Abstract

Hard to think of anyone else who has fallen under the spell of both Rupert Murdoch and Leon Trotsky. Not to mention that of Colonel Gaddafi and Gerry Healy, the malign genius of the Socialist Labour League and the master Marxist of Britain in the turbulent 1970s. These conflicting emotional involvements occurred at different times in Alex Mitchell's life, but they are deftly linked in this exuberant memoir.
Mitchell was one of the adventurous Australian journalists who infiltrated Fleet Street in the expansive mid-century years, the largest concentration of them at Harry Evans's Sunday Times. He was groomed by the ineffable Murray Sayle (from whom Nicholas Tomalin blandly pinched that job specification of ‘ratlike cunning’).
Like most of his compatriots he had begun a traditional ‘cadetship’ on his hometown paper — in his case the Townsville Daily Bulletin in Queensland. In those days, Australia's Deep North was a jungle of dirty politics, corrupt policing and bellicose unions. Visits to the Seamen's Union while covering the waterfront introduced him to revolutionary doctrine. He also developed a weakness for hero-worship, idolising Frederick Engels and Karl Marx.
Another subversive, Rupert Murdoch, aged 30, bought the tabloid Sydney Daily Mirror, effectively a declaration of war on complacent rival proprietors. An associated title, the Mount Isa Mail, lay a mere 900 miles inland from Townsville. A job there would be a toehold in the growing empire. Whatever happened, Mitchell assured himself in going for it, that he “would be working for Rupert. And he knows what hard-edged journalism is all about.”
‘The Isa’ was a company town on the edge of civilisation, forty nationalities among its 17,000 population. The only industry, hugely profitable, was mining copper and associated mineral treasures. Young Alex recognised the permanent confrontation between mineowners and miners' union as dialectical materialism in action but the journalism of participation for which he had begun to yearn still lay ahead. For the moment, the dominant ideology was getting the story and telling it straight. When a union committee refused to allow meetings to be reported, he hid in the ceiling space of their room and eavesdropped.
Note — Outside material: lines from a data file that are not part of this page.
-- ==== Sys2Proof/Certificates/Slice0/Obligations.lean ====
section
/-! DEFINITION. The statements about the block, by chapter of the manual: what each command does, what it leaves unchanged, and the invariants that every step keeps. -/

open Sys2Proof Sys2Proof.Machine

/-- Step runs the command at the front of the queue, with the queue's rest (the block's own rule, log 3). -/
def Obligations.StepRunsTheFrontOfTheQueue : Prop :=
  ∀ (c : Instr) (s : State), step { s with pending := c :: s.pending } = exec c s

/-- On an empty queue one core cycle of the tick passes, up to the tick's last, and with the core clock stopped nothing
happens: the model's choice, log 3. In a state that is still the cycle changes nothing but the time and the counters of
the waits that stand. -/
def Obligations.EmptyQueueLetsOneCyclePass : Prop :=
  ∀ (s : State), s.pending = [] →
    (s.time.clockOn = true → s.time.cycle < 1023 → s.still → ∃ t, step s = .next t ∧ t = { s with
      time := t.time, ctr := t.ctr } ∧ t.time.cycle = s.time.cycle + 1 ∧ t.time.tick = s.time.tick ∧
      t.time.time = (s.time.time + (s.time.sub + 1) / s.disp.point.clock) % 2 ^ 64 ∧
      t.ctr = ((stallCounters s).foldl (fun t k => count k 1 t) s).ctr) ∧
    (s.time.clockOn = true → s.time.cycle < 1023 → ∃ t, step s = .next t ∧ t.time.cycle = s.time.cycle + 1 ∧
      t.time.tick = s.time.tick ∧ t.time.time = (s.time.time + (s.time.sub + 1) / s.disp.point.clock) % 2 ^ 64) ∧
    ((s.time.clockOn = false ∨ 1023 ≤ s.time.cycle) → step s = .next s)

/-- No step stops the block: every command, well-formed or not, is answered with a next state in every state. -/
def Obligations.NoStepStopsTheBlock : Prop := ∀ (s : State), goesOn (step s) = true

/-- Every step keeps the memory's canonical form. -/
def Obligations.EveryStepKeepsMemoryCanonical : Prop :=
  ∀ (s t : State), s.memoryWf → step s = .next t → t.memoryWf

/-- The units keep their numbers: every step leaves 8 logical ports, 16 banks, 68 Ridges, 264 streams, 16 Saddles, 32
tenants and 33 functions, each with its 16 wait slots and its MSI-X vectors, and 4 credit totals on each Saddle. -/
def Obligations.EveryStepKeepsTheUnits : Prop :=
  ∀ (s t : State), s.shaped → step s = .next t → t.shaped

/-- Reset memory is canonical and lists nothing, and the reset state has every unit. -/
def Obligations.ResetMeetsTheInvariants : Prop :=
  State.reset.memoryWf ∧ State.reset.mem.cells = [] ∧ State.reset.shaped ∧ State.reset.fresh

/-- R397: each device reset leaves every tenant ABSENT, every port CLOSED, every Saddle DOWN and Ridges 0 to 63 active, and
records its cause; the board cap, the straps and the PCIe link are kept as Table 18.4 says. While THERMTRIP_N is latched
the cause of the trip stays (log 49).
R409: a junction at 115 °C latches THERMTRIP_N low, records cause 0x04 and stops the core clock, and the other state
stands; an invalid sensor trips too (R428). -/
def Obligations.DeviceResetsAndThermalTrip : Prop :=
  (∀ (s : State) (straps : Straps),
     (∃ t, exec .vddAuxRise s = .next t ∧ t.fresh ∧ t.boot.resetCause = 1 ∧ t.boot.boardCap = 350) ∧
     (s.boot.powerGood = false → ∃ t, exec (.powerGoodRise straps) s = .next t ∧ t.fresh ∧ t.boot.powerGood = true ∧
       t.boot.straps = straps ∧ t.boot.boardCap = s.boot.boardCap) ∧
     (s.boot.powerGood = true → ∃ t, exec .powerGoodFall s = .next t ∧ t.fresh ∧ t.boot.powerGood = false ∧
       t.boot.resetCause = (if s.boot.thermTrip then 4 else 1) ∧ t.boot.boardCap = s.boot.boardCap ∧ t.time.clockOn = false) ∧
     (s.boot.perstN = true → ∃ t, exec .perstNFall s = .next t ∧ t.fresh ∧ t.boot.perstN = false ∧ t.boot.pcieLink = false ∧
       t.boot.resetCause = (if s.boot.thermTrip then 4 else 2) ∧ t.boot.boardCap = s.boot.boardCap ∧
       t.boot.straps = s.boot.straps ∧ t.time.clockOn = false) ∧
     (s.boot.perstN = false → ∃ t, exec .perstNRise s = .next t ∧ t.fresh ∧ t.boot.perstN = true ∧
       t.boot.resetCause = s.boot.resetCause ∧ t.boot.straps = s.boot.straps ∧
       (s.boot.powerGood = true → s.boot.straps.testEn = false → s.boot.thermTrip = false → t.time.clockOn = true)) ∧
     (s.time.clockOn = true → s.boot.pcieLink = true → ∃ t, exec .pf0FunctionLevelReset s = .next t ∧ t.fresh ∧
       t.boot.resetCause = 3 ∧ t.boot.pcieLink = true ∧ t.boot.boardCap = s.boot.boardCap ∧ t.boot.straps = s.boot.straps) ∧
     (s.time.clockOn = true → s.boot.fwRunning = true → ∃ t, exec .watchdogExpiry s = .next t ∧ t.fresh ∧
       t.boot.resetCause = 5 ∧ t.boot.pcieLink = s.boot.pcieLink ∧ t.boot.boardCap = s.boot.boardCap ∧
       t.boot.straps = s.boot.straps)) ∧
  (∀ (s : State) (sensor : Fin 16), s.boot.powerGood = true →
     exec (.thermalTrip sensor) s = .next { s with
       boot := { s.boot with thermTrip := true, resetCause := 4 }, time := { s.time with clockOn := false } })

/-- R401, R402, R404, R405: a flash slot is tried and its result reported, config ready follows, and mailbox ready makes
every mailbox READY in one cycle and lays out the firmware plots. -/
def Obligations.BootTriesSlotsAndReportsReadiness : Prop :=
  ∀ (s : State),
    (∀ (r : SlotRead), inRom s = true → nextSlot s r = some r.slot → ∃ t, exec (.bootSlotReadDone r) s = .next t ∧
      t.boot.tried = s.boot.tried ++ [r.slot] ∧
      (r.slot = .a → t.boot.errA = slotResult r ∧ t.boot.errB = s.boot.errB) ∧
      (r.slot = .b → t.boot.errB = slotResult r ∧ t.boot.errA = s.boot.errA) ∧
      (slotResult r = 0 → t.boot.fwRunning = true ∧ t.boot.slotB = (r.slot == .b) ∧ t.boot.fwVersion = leAt r.header 16 4) ∧
      (slotResult r ≠ 0 → t.boot.fwRunning = s.boot.fwRunning) ∧ t = { s with boot := t.boot }) ∧
    (s.time.clockOn = true → s.boot.configReady = false → romDone s = true →
      exec .configReady s = .next { s with boot := { s.boot with
        configReady := true, phase := if s.boot.fwRunning then .firmwareInit else .failed } }) ∧
    (∀ (board : List Byte) (refclk : Bool), s.boot.phase = .firmwareInit →
      (exec (.mailboxReady board refclk false) s = .next { s with boot := { s.boot with phase := .failed, initFail := true } }) ∧
      (∃ t, exec (.mailboxReady board refclk true) s = .next t ∧ t.boot.phase = .ready ∧ t.boot.refclkNet = refclk ∧
        (∀ x ∈ t.fns, x.mbx.state = .ready) ∧ (∀ p, 912 ≤ p → p < 952 → t.plot p = (.firmware, none)) ∧
        (∀ a, a < massifEnd → memByte t.mem a = 0 ∧ poisoned t.mem a = false) ∧
        (refclk = false → ∀ p ∈ t.ports, p.link = false))) ∧
    (∀ (fn : Fn) (w : Option CfgWrite), s.boot.pcieLink = true → s.time.clockOn = true →
      (s.boot.configReady = false → exec (.pcieConfigRequest fn w) s = .next { s with out := .cfg fn true :: s.out }) ∧
      (s.boot.configReady = true → ∃ t, exec (.pcieConfigRequest fn w) s = .next t ∧ t.out.head? = some (.cfg fn false) ∧
        (∀ on, w = some (.ats on) → (fn.val ∈ t.dma.ats ↔ on = true) ∧ t.dma.pri = s.dma.pri) ∧
        (∀ on, w = some (.pri on) → (fn.val ∈ t.dma.pri ↔ on = true) ∧ t.dma.ats = s.dma.ats) ∧
        (w = none → t.dma.ats = s.dma.ats ∧ t.dma.pri = s.dma.pri ∧ t.dma.streams = s.dma.streams) ∧
        (s.dma.pris = [] → t.out = .cfg fn false :: s.out ∧ (w = none → t.dma = s.dma))))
Murdoch came to town “tremendously impressive, charming, enthusiastic, full of ideas and down to earth…rolled up his sleeves and went to the pub for a beer with a bar full of dirt-stained miners”. It was Alex's chance to bid for a job in Sydney. The Mirror was locked in a circulation battle with The Sun, bare-knuckled tactics reminiscent of Ben Hecht's Chicago. Each paper produced four main editions and endless replates in between to get new headlines on the street. Murdoch's staff was “the toughest, meanest and most experienced … of the city's rambunctious press corps”. Some sneered at ‘the boy publisher’ but Mitchell was inspired by a proprietor who was also “a technically adept subeditor who could cut and rewrite a story with élan”.
Once in London, at the ST, Mitchell got a share of all the big stories — Burgess-Philby-McLean, Biafra, Scientology — before deciding to move to Granada's World in Action. Margaret Thatcher sneered that the programme's producers were “a lot of Trotskyites”, which was certainly true in his case. Together with a lot of other media folk—not all of whom may be pleased to find themselves mentioned—he found a new hero, an “unprepossessing figure with a round, almost hairless head, no neck and tiny legs barely reaching the carpet…”. His odd looks and manner notwithstanding, many thoughtful people found Gerry Healy a stimulating guide in the turbulent times of Vietnam, 1968 Paris, the Northern Ireland insurgency and the meltdown of Stalinism. To Mitchell, he personified the ‘pure’ internationalist Marxist doctrine that Trotsky tried to protect from Leninist distortion.
Soon Granada, too, was in the past. As with the ST, Mitchell's departure may have come as a relief to colleagues who, no matter how much they liked him personally, found it trying to find every story subjected to doctrinaire analysis. A partly successful effort to turn the Socialist Labour League's Workers Press into a professional newspaper was followed by several years of roaming the world, spreading the word and begging for money — hence inspirational encounters with such revolutionary figures as Gaddafi and Yasser Arafat, often in the company of Vanessa Redgrave, the glamorous—and generous—party figurehead.
The SLL (renamed the Workers Revoloutionary Pary in 1973) fell apart in 1985, wrecked by a combination of financial misdealing and some senile sexual mischief by Healy.
Disillusioned, denounced by Healy with characteristic paranoia as an MI5 mole, Mitchell returned to Australia and moved seamlessly back into mainstream newspapering. With him went Judith White, the most enduring of his fellow travellers, who deserves high praise for digging out the pictures and clippings that supplement Mitchell's remarkable recall. Full marks also to the University of New South Wales Press for recognising this as the chronicle of a singular career, well worth a place in the annals.